Костенко устроился возле маленького бело-красного кухонного столика, улыбнулся:
— А ведь воистину счастливый брак — это затянувшийся диалог… Мне с тобой чертовски хорошо, Маняш…
— Заведи молодую любовницу, тогда еще больше оценишь… Хочешь рюмку? С устатку, а?
— Стакан хочу.
— Плохо тебе?
— Очень.
— Да что ж он тебе такого наговорил? Черт старый!
— Не надо так… Он — чудо… Он выдержал испытание знанием ужаса… И остался жив… Нет, я неверно сказал… Не как медуза там какая, а как гражданин идейной убежденности…
— Ты не боишься таких людей? — спросила Маша, налив ему водки и поставив на длинную деревянную подставочку сковородку с картошкой; лук слегка обжарен, присыпано петрушечкой; четверть века вместе, каждый понимает каждого ("знает" в этом случае звучит кощунственно, протокольно; впрочем, и "понимает" — не то; "ощущает" — так вернее).
— Каких? — спросил он, медленно выпив стакан водки. — Сформулируй вопрос точнее, Маняш…

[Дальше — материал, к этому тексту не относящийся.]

theorem State.startCalib_keeps {r} {a1} (ha1 : Keeps r a1) (a2) : Keeps r (State.startCalib a1 a2) := by
  unfold State.startCalib
  extract_lets +onlyGivenNames s1
  have h1 : Keeps r s1 := State.setLaneState_keeps ha1 ..
  extract_lets +onlyGivenNames s2
  have h2 : Keeps r s2 := State.updLane_keeps h1 ..
  exact pred_foldl (P := Keeps r) _ (fun _ h3 x4 => State.sendCtl_keeps h3 ..) _ h2

theorem execFrameLock_keeps {r} {a2} (ha2 : Keeps r a2) (a1) : KeepsX r (execFrameLock a1 a2) := by
  unfold execFrameLock
  exact KeepsX.mk (pred_ite (P := Keeps r) (State.startCalib_keeps ha2 ..) ha2)

theorem execFrameLockLost_keeps {r} {a2} (ha2 : Keeps r a2) (a1) : KeepsX r (execFrameLockLost a1 a2) := by
  unfold execFrameLockLost
  exact KeepsX.mk (pred_ite (P := Keeps r) (State.laneLeave_keeps ha2 ..) ha2)

theorem execLossOfSignal_keeps {r} {a2} (ha2 : Keeps r a2) (a1) : KeepsX r (execLossOfSignal a1 a2) := by
  unfold execLossOfSignal
  refine KeepsX.mk ?_
  extract_lets +onlyGivenNames s1
  have h1 : Keeps r s1 := State.updLane_keeps ha2 ..
  exact pred_ite (P := Keeps r) (State.laneLeave_keeps h1 ..) h1

theorem State.laneFault_keeps {r} {a1} (ha1 : Keeps r a1) (a2 a3) : Keeps r (State.laneFault a1 a2 a3) := by
  unfold State.laneFault
  exact State.updLane_keeps (State.laneLeave_keeps ha1 ..) ..

theorem State.sendCoupling_keeps {r} {a1} (ha1 : Keeps r a1) (a2 a3) : Keeps r (State.sendCoupling a1 a2 a3) := by
  unfold State.sendCoupling
  extract_lets +onlyGivenNames s1
  have h1 : Keeps r s1 := State.updChan_keeps (State.setFlag_keeps ha1 ..) ..
  extract_lets +onlyGivenNames s2
  have h2 : Keeps r s2 := State.olaEmpty_keeps h1 ..
  exact pred_ite (P := Keeps r) (State.sendCtl_keeps h2 ..) h2

theorem State.couplingDone_keeps {r} {a1} (ha1 : Keeps r a1) (a2) : Keeps r (State.couplingDone a1 a2) := by
  unfold State.couplingDone
  exact pred_ite (P := Keeps r) (State.request_keeps ha1 ..) ha1

theorem State.couplingOn_keeps {r} {a1} (ha1 : Keeps r a1) (a2) : Keeps r (State.couplingOn a1 a2) := by
  unfold State.couplingOn
  split
  · exact ha1
  · extract_lets +onlyGivenNames _ s2
    have h2 : Keeps r s2 := State.setFld_keeps (State.setFlag_keeps ha1 ..) ..
    extract_lets +onlyGivenNames s3
    have h3 : Keeps r s3 := State.updChan_keeps h2 ..
    refine pred_ite (P := Keeps r) ?_ h3
    extract_lets +onlyGivenNames s4
    have h4 : Keeps r s4 := pred_ite (P := Keeps r) h3 (State.dropTheta_keeps h3 ..)
    exact State.invalidate_keeps h4 ..

theorem State.couplingFailed_keeps {r} {a1} (ha1 : Keeps r a1) (a2) : Keeps r (State.couplingFailed a1 a2) := by
  unfold State.couplingFailed
  split
  · exact ha1
  · extract_lets +onlyGivenNames s1
    have h1 : Keeps r s1 := State.updChan_keeps (State.setFlag_keeps ha1 ..) ..
    exact State.requestState_keeps h1 ..

theorem execCouplingTimeout_keeps {r} {a2} (ha2 : Keeps r a2) (a1) : KeepsX r (execCouplingTimeout a1 a2) := by
  unfold execCouplingTimeout
  refine KeepsX.mk ?_
  extract_lets +onlyGivenNames _ _ _
  refine pred_ite (P := Keeps r) ?_ ha2
  extract_lets +onlyGivenNames s4
  have h4 : Keeps r s4 := State.reach_keeps ha2 ..
  exact State.couplingFailed_keeps (State.setLane_keeps h4 ..) ..

theorem State.laneAlign_keeps {r} {a1} (ha1 : Keeps r a1) (a2) : Keeps r (State.laneAlign a1 a2) := by
  unfold State.laneAlign
  extract_lets +onlyGivenNames s1
  have h1 : Keeps r s1 := State.updLane_keeps (State.setLaneState_keeps ha1 ..) ..
  refine pred_foldl (P := Keeps r) _ (fun _ h2 x3 => ?_) _ h1
  extract_lets +onlyGivenNames _ s5
  have h5 : Keeps r s5 := by
    unfold s5
    split
    · exact h2
    · exact State.updChan_keeps (State.sendCoupling_keeps h2 ..) ..
  exact State.gaugeLaneUp_keeps h5 ..

theorem State.laneCalibrate_keeps {r} {a1} (ha1 : Keeps r a1) (a2 a3) : Keeps r (State.laneCalibrate a1 a2 a3) := by
  unfold State.laneCalibrate
  extract_lets +onlyGivenNames _ _ _
  split
  · extract_lets +onlyGivenNames _ _ _ _
    refine pred_ite (P := Keeps r) (State.laneFault_keeps ha1 ..) ?_
    extract_lets +onlyGivenNames s8
    have h8 : Keeps r s8 := State.setFlag_keeps (State.setFld_keeps (State.setFld_keeps ha1 ..) ..) ..
    exact State.sendCtl_keeps (State.setFld_keeps h8 ..) ..

theorem State.laneTrack_keeps {r} {a1} (ha1 : Keeps r a1) (a2 a3) : Keeps r (State.laneTrack a1 a2 a3) := by
  unfold State.laneTrack
  extract_lets +onlyGivenNames _ _ _
  split
  · extract_lets +onlyGivenNames _ _
    refine pred_ite (P := Keeps r) (State.laneFault_keeps ha1 ..) ?_
    refine pred_ite (P := Keeps r) (State.laneFault_keeps ha1 ..) ?_
    extract_lets +onlyGivenNames s6
    have h6 : Keeps r s6 := State.setFld_keeps ha1 ..
    extract_lets +onlyGivenNames _
    split
    · exact pred_ite (P := Keeps r) h6 (State.sendCtl_keeps h6 ..)
    · exact h6

theorem execLaneRecalculate_keeps {r} {a3} (ha3 : Keeps r a3) (a1 a2) : KeepsX r (execLaneRecalculate a1 a2 a3) := by
  unfold execLaneRecalculate
  refine KeepsX.mk ?_
  refine pred_ite (P := Keeps r) ha3 ?_
  extract_lets +onlyGivenNames _ _ s3
  have h3 : Keeps r s3 := State.setFlag_keeps (State.setFld_keeps ha3 ..) ..
  exact pred_ite (P := Keeps r) (State.laneTrack_keeps h3 ..) (pred_ite (P := Keeps r) (State.laneCalibrate_keeps h3 ..) h3)

theorem State.fixAlign_keeps {r} {a1} (ha1 : Keeps r a1) (a2) : Keeps r (State.fixAlign a1 a2) := by
  unfold State.fixAlign
  exact forAll_keeps (fun x1 _ h2 => State.setFlag_keeps (State.setFld_keeps h2 ..) ..) (Keeps.of ha1 rfl) ..

theorem execAlignmentDelayFix_keeps {r} {a1} (ha1 : Keeps r a1) : KeepsX r (execAlignmentDelayFix a1) := by
  unfold execAlignmentDelayFix
  refine KeepsX.mk ?_
  extract_lets +onlyGivenNames _ _
  exact pred_ite (P := Keeps r) ha1 (pred_ite (P := Keeps r) (State.fixAlign_keeps ha1 ..) (State.fixAlign_keeps ha1 ..))

theorem execLaneFaultRetry_keeps {r} {a2} (ha2 : Keeps r a2) (a1) : KeepsX r (execLaneFaultRetry a1 a2) := by
  unfold execLaneFaultRetry
  refine KeepsX.mk ?_
  extract_lets +onlyGivenNames _
  exact pred_ite (P := Keeps r) (State.laneLeave_keeps (State.reach_keeps ha2 ..) ..) ha2

theorem opHlkRealign_keeps {r} {a3} (ha3 : Keeps r a3) (a1 a2) : Keeps1 r (opHlkRealign a1 a2 a3) := by
  unfold opHlkRealign
  exact hlkCmd_keeps ha3 (pred_ite (P := Keeps1 r) (Keeps1.mk (State.laneLeave_keeps ha3 ..)) (pred_ite (P := Keeps1 r)
      (Keeps1.mk (State.laneLeave_keeps ha3 ..)) (refuse_keeps ha3 ..))) ..

theorem execHlkRealign_keeps {r} {a3} (ha3 : Keeps r a3) (a1 a2) : KeepsX r (execHlkRealign a1 a2 a3) := by
  unfold execHlkRealign
  exact KeepsX.mk (ohi_keeps ha3 (opHlkRealign_keeps ha3 ..) ..)

theorem State.calibRead_keeps {r} {a1} (ha1 : Keeps r a1) (a2 a3 a4) : Keeps r (State.calibRead a1 a2 a3 a4) := by
  unfold State.calibRead
  refine pred_ite (P := Keeps r) (State.updLane_keeps ha1 ..) ?_
  refine pred_ite (P := Keeps r) ?_ ?_
  · extract_lets +onlyGivenNames s1
    have h1 : Keeps r s1 := State.updLane_keeps ha1 ..
    exact pred_ite (P := Keeps r) h1 (State.laneFault_keeps h1 ..)
  · refine pred_ite (P := Keeps r) ?_ ?_
    · extract_lets +onlyGivenNames s2
      have h2 : Keeps r s2 := State.updLane_keeps ha1 ..
      extract_lets +onlyGivenNames s3
      have h3 : Keeps r s3 := pred_foldl (P := Keeps r) _ (fun _ h4 x5 => State.setFlag_keeps h4 ..) _ h2
      exact pred_foldl (P := Keeps r) _ (fun _ h6 x7 => State.sendCtl_keeps (State.sendCtl_keeps h6 ..) ..) _ h3
    · refine pred_ite (P := Keeps r) (State.updLane_keeps (State.setFld_keeps (State.setFld_keeps ha1 ..) ..) ..) ?_
      extract_lets +onlyGivenNames _ _
      exact pred_ite (P := Keeps r) (Keeps.of ha1 rfl) (Keeps.of ha1 rfl)

theorem State.takeReadRsp_keeps {r} {a1} (ha1 : Keeps r a1) (a2 a3 a4) : Keeps r (State.takeReadRsp a1 a2 a3 a4) := by
  unfold State.takeReadRsp
  split
  · exact ha1
  · refine pred_ite (P := Keeps r) ha1 ?_
    extract_lets +onlyGivenNames s1
    have h1 : Keeps r s1 := State.updLane_keeps ha1 ..
    split
    · exact pred_ite (P := Keeps r) (State.calibRead_keeps h1 ..) h1
    · exact State.completeCmd_keeps h1 ..
    · exact h1

theorem State.takeWriteAck_keeps {r} {a1} (ha1 : Keeps r a1) (a2 a3) : Keeps r (State.takeWriteAck a1 a2 a3) := by
  unfold State.takeWriteAck
  split
  · exact ha1
  · refine pred_ite (P := Keeps r) ha1 ?_
    extract_lets +onlyGivenNames s1
    have h1 : Keeps r s1 := State.updLane_keeps ha1 ..
    split
    · extract_lets +onlyGivenNames s2
      have h2 : Keeps r s2 := State.updLane_keeps h1 ..
      exact pred_ite (P := Keeps r) (State.sendCtl_keeps h2 ..) h2
    · extract_lets +onlyGivenNames s3
      have h3 : Keeps r s3 := State.updLane_keeps h1 ..
      exact pred_ite (P := Keeps r) (State.laneAlign_keeps h3 ..) h3
    · exact State.couplingDone_keeps h1 ..
    · exact State.checkDrive_keeps h1 ..
    · exact State.completeCmd_keeps h1 ..
    · exact h1

theorem State.takeNak_keeps {r} {a1} (ha1 : Keeps r a1) (a2 a3 a4) : Keeps r (State.takeNak a1 a2 a3 a4) := by
  unfold State.takeNak
  split
  · exact ha1
  · extract_lets +onlyGivenNames s1
    have h1 : Keeps r s1 := State.updLane_keeps ha1 ..
    split
    · exact State.couplingFailed_keeps h1 ..
    · exact State.completeCmd_keeps h1 ..
    · exact h1

theorem State.takeEvent_keeps {r} {a1} (ha1 : Keeps r a1) (a2 a3) : Keeps r (State.takeEvent a1 a2 a3) := by
  unfold State.takeEvent
  exact State.updLane_keeps ha1 ..

theorem execReadRsp_keeps {r} {a5} (ha5 : Keeps r a5) (a1 a2 a3 a4) : KeepsX r (execReadRsp a1 a2 a3 a4 a5) := by
  unfold execReadRsp
  extract_lets +onlyGivenNames _
  exact KeepsX.mk (State.takeReadRsp_keeps ha5 ..)

theorem execWriteAck_keeps {r} {a4} (ha4 : Keeps r a4) (a1 a2 a3) : KeepsX r (execWriteAck a1 a2 a3 a4) := by
  unfold execWriteAck
  extract_lets +onlyGivenNames _
  exact KeepsX.mk (State.takeWriteAck_keeps ha4 ..)

theorem execNak_keeps {r} {a4} (ha4 : Keeps r a4) (a1 a2 a3) : KeepsX r (execNak a1 a2 a3 a4) := by
  unfold execNak
  exact KeepsX.mk (State.takeNak_keeps ha4 ..)

theorem execEvent_keeps {r} {a3} (ha3 : Keeps r a3) (a1 a2) : KeepsX r (execEvent a1 a2 a3) := by
  unfold execEvent
  exact KeepsX.mk (State.takeEvent_keeps ha3 ..)

theorem execControlRepeat_keeps {r} {a3} (ha3 : Keeps r a3) (a1 a2) : KeepsX r (execControlRepeat a1 a2 a3) := by
  unfold execControlRepeat
  refine KeepsX.mk ?_
  split
  · exact ha3
  · refine pred_ite (P := Keeps r) ha3 ?_
    extract_lets +onlyGivenNames s1
    have h1 : Keeps r s1 := State.reach_keeps ha3 ..
    refine pred_ite (P := Keeps r) ?_ (State.laneLeave_keeps (State.bump_keeps h1 ..) ..)
    extract_lets +onlyGivenNames _
    exact State.updLane_keeps h1 ..

theorem State.rampRefused_keeps {r} {a1} (ha1 : Keeps r a1) (a2 a3) : Keeps r (State.rampRefused a1 a2 a3) := by
  unfold State.rampRefused
  extract_lets +onlyGivenNames _
  split
  · exact ha1
  · extract_lets +onlyGivenNames s2
    have h2 : Keeps r s2 := State.bump_keeps (State.discardFrame_keeps ha1 ..) ..
    extract_lets +onlyGivenNames _ s4
    have h4 : Keeps r s4 := State.updChan_keeps h2 ..
    exact pred_ite (P := Keeps r) (State.requestState_keeps h4 ..) h4
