-- ==== Sys2Proof/Laws/KeepsChannels.lean ====
section
/-! SUPPORT. The commands waiting and the invariant are kept by: faults, security, reception, the channels and their PHY. -/

namespace Sys2Proof.Machine

theorem State.fence_keeps {r} {a1} (ha1 : Keeps r a1) (a2 a3) : Keeps r (State.fence a1 a2 a3) := by
  unfold State.fence
  exact pred_ite (P := Keeps r) ha1 (Keeps.of ha1 rfl)

theorem State.showCap_keeps {r} {a1} (ha1 : Keeps r a1) : Keeps r (State.showCap a1) := by
  unfold State.showCap
  extract_lets +onlyGivenNames _
  exact State.setFld_keeps (State.setFld_keeps ha1 ..) ..

theorem State.emptyNext_keeps {r} {a1} (ha1 : Keeps r a1) : Keeps r (State.emptyNext a1) := by
  unfold State.emptyNext
  exact pred_foldl (P := Keeps r) _ (fun _ h1 x2 => pred_foldl (P := Keeps r) _ (fun _ h3 x4 => pred_ite (P := Keeps r) h3
      (State.setPair_keeps h3 ..)) _ h1) _ ha1

theorem State.stopFeature_keeps {r} {a1} (ha1 : Keeps r a1) (a2) : Keeps r (State.stopFeature a1 a2) := by
  unfold State.stopFeature
  refine pred_ite (P := Keeps r) (State.handDuplex_keeps (State.olaShow_keeps (State.emptyNext_keeps ha1 ..) ..) ..) ?_
  refine pred_ite (P := Keeps r) (State.handDuplex_keeps (State.olaShow_keeps ha1 ..) ..) ?_
  refine pred_ite (P := Keeps r) ?_ (pred_ite (P := Keeps r) (State.setFlag_keeps (State.olaShow_keeps ha1 ..) ..) (pred_ite (P
      := Keeps r) (State.setFlag_keeps ha1 ..) ha1))
  refine forAll_keeps (fun x1 _ h2 => ?_) ha1 ..
  extract_lets +onlyGivenNames _
  exact pred_ite (P := Keeps r) (State.invalidate_keeps h2 ..) h2

theorem State.dropFeature_keeps {r} {a1} (ha1 : Keeps r a1) (a2) : Keeps r (State.dropFeature a1 a2) := by
  unfold State.dropFeature
  exact pred_ite (P := Keeps r) (State.stopFeature_keeps (State.withdraw_keeps ha1 ..) ..) ha1

theorem State.showBobs_keeps {r} {a1} (ha1 : Keeps r a1) : Keeps r (State.showBobs a1) := by
  unfold State.showBobs
  extract_lets +onlyGivenNames _
  exact State.setFld_keeps (State.setFld_keeps ha1 ..) ..

theorem State.setBob_keeps {r} {a1} (ha1 : Keeps r a1) (a2 a3) : Keeps r (State.setBob a1 a2 a3) := by
  unfold State.setBob
  exact State.showBobs_keeps (Keeps.of ha1 rfl) ..

theorem execBobbinFault_keeps {r} {a3} (ha3 : Keeps r a3) (a1 a2) : KeepsX r (execBobbinFault a1 a2 a3) := by
  unfold execBobbinFault
  exact KeepsX.mk (pred_ite (P := Keeps r) ha3 (State.setBob_keeps ha3 ..))

theorem State.fenceBob_keeps {r} {a1} (ha1 : Keeps r a1) (a2 a3) : Keeps r (State.fenceBob a1 a2 a3) := by
  unfold State.fenceBob
  extract_lets +onlyGivenNames _ s2
  have h2 : Keeps r s2 := State.log_keeps (State.fence_keeps (State.setBob_keeps ha1 ..) ..) ..
  refine pred_ite (P := Keeps r) h2 ?_
  refine pred_ite (P := Keeps r) (Keeps.of h2 rfl) ?_
  split
  · exact State.setBob_keeps h2 ..
  · exact pred_ite (P := Keeps r) h2 (State.request_keeps h2 ..)

theorem State.bobSlot_keeps {r} {a1} (ha1 : Keeps r a1) : Keeps r (State.bobSlot a1) := by
  unfold State.bobSlot
  exact pred_foldl (P := Keeps r) _ (fun _ h1 x2 => State.fenceBob_keeps h1 ..) _ ha1

theorem execBobMove_keeps {r} {a2} (ha2 : Keeps r a2) (a1) : KeepsX r (execBobMove a1 a2) := by
  unfold execBobMove
  refine KeepsX.mk ?_
  refine pred_ite (P := Keeps r) ?_ ha2
  extract_lets +onlyGivenNames _ _ s3
  have h3 : Keeps r s3 := Keeps.of ha2 rfl
  split
  · exact State.log_keeps (State.setBob_keeps (State.setBob_keeps h3 ..) ..) ..
  · extract_lets +onlyGivenNames s4
    have h4 : Keeps r s4 := State.log_keeps (State.setBob_keeps h3 ..) ..
    exact pred_foldl (P := Keeps r) _ (fun _ h5 x6 => pred_ite (P := Keeps r) h5 (State.requestState_keeps h5 ..)) _ h4

theorem State.sealBobs_keeps {r} {a1} (ha1 : Keeps r a1) : Keeps r (State.sealBobs a1) := by
  unfold State.sealBobs
  extract_lets +onlyGivenNames _ s2
  have h2 : Keeps r s2 := Keeps.of ha1 rfl
  refine State.showBobs_keeps ?_ ..
  refine forAll_keeps (fun x3 _ h4 => ?_) h2 ..
  extract_lets +onlyGivenNames _
  split
  · extract_lets +onlyGivenNames _
    exact Keeps.of h4 rfl
  · extract_lets +onlyGivenNames _
    exact Keeps.of h4 rfl

theorem opBobQuery_keeps {r} {a3} (ha3 : Keeps r a3) (a1 a2) : Keeps1 r (opBobQuery a1 a2 a3) := by
  unfold opBobQuery
  exact pred_ite (P := Keeps1 r) (refuse_keeps ha3 ..) (pred_ite (P := Keeps1 r) (refuse_keeps ha3 ..) (Keeps1.mk ha3))

theorem opHbmQuery_keeps {r} {a2} (ha2 : Keeps r a2) (a1) : Keeps1 r (opHbmQuery a1 a2) := by
  unfold opHbmQuery
  exact pred_ite (P := Keeps1 r) (refuse_keeps ha2 ..) (pred_ite (P := Keeps1 r) (refuse_keeps ha2 ..) (Keeps1.mk ha2))

theorem execBobQuery_keeps {r} {a3} (ha3 : Keeps r a3) (a1 a2) : KeepsX r (execBobQuery a1 a2 a3) := by
  unfold execBobQuery
  exact KeepsX.mk (ohi_keeps ha3 (opBobQuery_keeps ha3 ..) ..)

theorem execHbmQuery_keeps {r} {a2} (ha2 : Keeps r a2) (a1) : KeepsX r (execHbmQuery a1 a2) := by
  unfold execHbmQuery
  exact KeepsX.mk (ohi_keeps ha2 (opHbmQuery_keeps ha2 ..) ..)

theorem State.memFail_keeps {r} {a1} (ha1 : Keeps r a1) : Keeps r (State.memFail a1) := by
  unfold State.memFail
  refine pred_ite (P := Keeps r) ha1 ?_
  extract_lets +onlyGivenNames s1
  have h1 : Keeps r s1 := State.setFld_keeps (State.setFlag_keeps ha1 ..) ..
  extract_lets +onlyGivenNames s2
  have h2 : Keeps r s2 := pred_foldl (P := Keeps r) _ (fun _ h3 x4 => pred_ite (P := Keeps r) (State.request_keeps h3 ..)
      (State.dropFeature_keeps h3 ..)) _ h1
  exact forAll_keeps (fun x5 _ h6 => pred_ite (P := Keeps r) h6 (State.requestState_keeps h6 ..)) h2 ..

theorem execMemFence_keeps {r} {a1} (ha1 : Keeps r a1) : KeepsX r (execMemFence a1) := by
  unfold execMemFence
  exact KeepsX.mk (State.memFail_keeps ha1 ..)

theorem State.olaEcc_keeps {r} {a1} (ha1 : Keeps r a1) (a2) : Keeps r (State.olaEcc a1 a2) := by
  unfold State.olaEcc
  extract_lets +onlyGivenNames _ s2
  have h2 : Keeps r s2 := by
    unfold s2
    refine pred_foldl (P := Keeps r) _ (fun _ h3 x4 => ?_) _ ha1
    extract_lets +onlyGivenNames _ _
    refine pred_ite (P := Keeps r) ?_ h3
    extract_lets +onlyGivenNames _ _
    refine pred_ite (P := Keeps r) h3 ?_
    extract_lets +onlyGivenNames _
    exact State.log_keeps (State.bump_keeps (State.request_keeps h3 ..) ..) ..
  exact Keeps.of h2 rfl
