-- ==== Sys2Proof/Laws/KeepsFrames.lean ====
section
/-! SUPPORT. The commands waiting and the invariant are kept by: symbols, frames and commitment, the grid, the register interface, events. -/

namespace Sys2Proof.Machine

theorem State.guardSym_keeps {r} {a1} (ha1 : Keeps r a1) (a2 a3) : Keeps r (State.guardSym a1 a2 a3) := by
  unfold State.guardSym
  refine pred_ite (P := Keeps r) ha1 ?_
  extract_lets +onlyGivenNames _ _ _ _ _ s6
  have h6 : Keeps r s6 := pred_ite (P := Keeps r) ha1 (State.divGuard_keeps ha1 ..)
  exact pred_ite (P := Keeps r) (State.divGuard_keeps h6 ..) h6

theorem State.learnNext_keeps {r} {a1} (ha1 : Keeps r a1) (a2 a3) : Keeps r (State.learnNext a1 a2 a3) := by
  unfold State.learnNext
  extract_lets +onlyGivenNames _ _
  split
  · exact ha1
  · refine pred_ite (P := Keeps r) ha1 ?_
    extract_lets +onlyGivenNames _ _ _ _ _ _
    refine pred_foldl (P := Keeps r) _ (fun _ h9 x10 => ?_) _ ha1
    extract_lets +onlyGivenNames _ s12
    have h12 : Keeps r s12 := by
      unfold s12
      refine pred_foldl (P := Keeps r) _ (fun _ h13 x14 => ?_) _ h9
      extract_lets +onlyGivenNames _
      exact State.writeCoef_keeps h13 ..
    exact pred_ite (P := Keeps r) h12 (State.countUpdate_keeps h12 ..)

theorem State.stepCheck_keeps {r} {a1} (ha1 : Keeps r a1) (a2 a3) : Keeps r (State.stepCheck a1 a2 a3) := by
  unfold State.stepCheck
  extract_lets +onlyGivenNames _ s2
  have h2 : ∀ t1, Keeps r t1 → Keeps r (s2 t1) := by
    intro _ h3
    unfold s2
    exact State.updChan_keeps h3 ..
  clear_value s2
  refine pred_ite (P := Keeps r) (h2 _ ha1) ?_
  extract_lets +onlyGivenNames _
  refine pred_ite (P := Keeps r) ha1 ?_
  extract_lets +onlyGivenNames _ _ s7
  have h7 : Keeps r s7 := State.updChan_keeps ha1 ..
  refine pred_ite (P := Keeps r) ?_ h7
  extract_lets +onlyGivenNames s8
  have h8 : Keeps r s8 := State.bump_keeps h7 ..
  extract_lets +onlyGivenNames s9
  have h9 : Keeps r s9 := pred_ite (P := Keeps r) (State.bump_keeps h8 ..) h8
  extract_lets +onlyGivenNames s10
  have h10 : Keeps r s10 := State.olaDemote_keeps (h2 _ (State.setFlag_keeps h9 ..)) ..
  exact State.log_keeps h10 ..

theorem State.takeCells_keeps {r} {a1} (ha1 : Keeps r a1) (a2 a3) : Keeps r (State.takeCells a1 a2 a3) := by
  unfold State.takeCells
  extract_lets +onlyGivenNames _
  exact State.updChan_keeps ha1 ..

theorem State.addWork_keeps {r} {a1} (ha1 : Keeps r a1) (a2) : Keeps r (State.addWork a1 a2) := by
  unfold State.addWork
  exact Keeps.of ha1 rfl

— После всех этих ужасов, о которых пишут, после моря крови… У меня перед глазами все время стоит письмо Мейерхольда, как его, старика, били молодые люди, которые не могли не помнить театра имени Мейерхольда… Как можно остаться идейным? Я понимаю, это не мимикрия, но все же, по-моему, это борьба за себя, Славик, борьба за свою обгаженную жизнь, за крушение идеи…
Костенко ковырнул картошку, есть, однако, не стал, хотя мечтал об ужине, пока трясся в автобусе…
— Робеспьер был идейным человеком, Маняш…
— А сколько голов нарубил?
— Давай тогда предадим анафеме и Пугачева, и Кромвеля, и Разина… Действие рождает противодействие… Око за око, зуб за зуб… Из ничего не будет ничего… После республики Робеспьера появилось консульство "железных" диктаторов, а после — император Наполеон… А потом вернулись Бурбоны, родившие — своей дурью — террор новой революции, которая наряду с лучшими людьми поднимает и муть, люмпен, жестокость, месть… Но ведь — через кровь и восстания — все кончилось демократической республикой… Значит, несмотря на реакцию, кто-то хранил веру в государственную уважительную доброту? Если бы до февраля семнадцатого Россия властвующая — крохотулечка, процент от всего населения — поделилась своими благами с массой народа, думаешь, люди б пошли громить околотки? Если б в сентябре Керенский дал народу хоть что-либо, кроме свободы слова и митинга, думаешь, Октябрь победил бы?
— Ты стал отставным крамольником, — сказала Маша и автоматически, по привычке, включила маленький приемник.
— Выключи, — сказал Костенко. — Как не стыдно…
— Мне не стыдно, Славик… Мне страшно. И чем дальше— тем больше… Сейчас всем страшно, милый…
— Оттого, что много говорим, а мало делаем?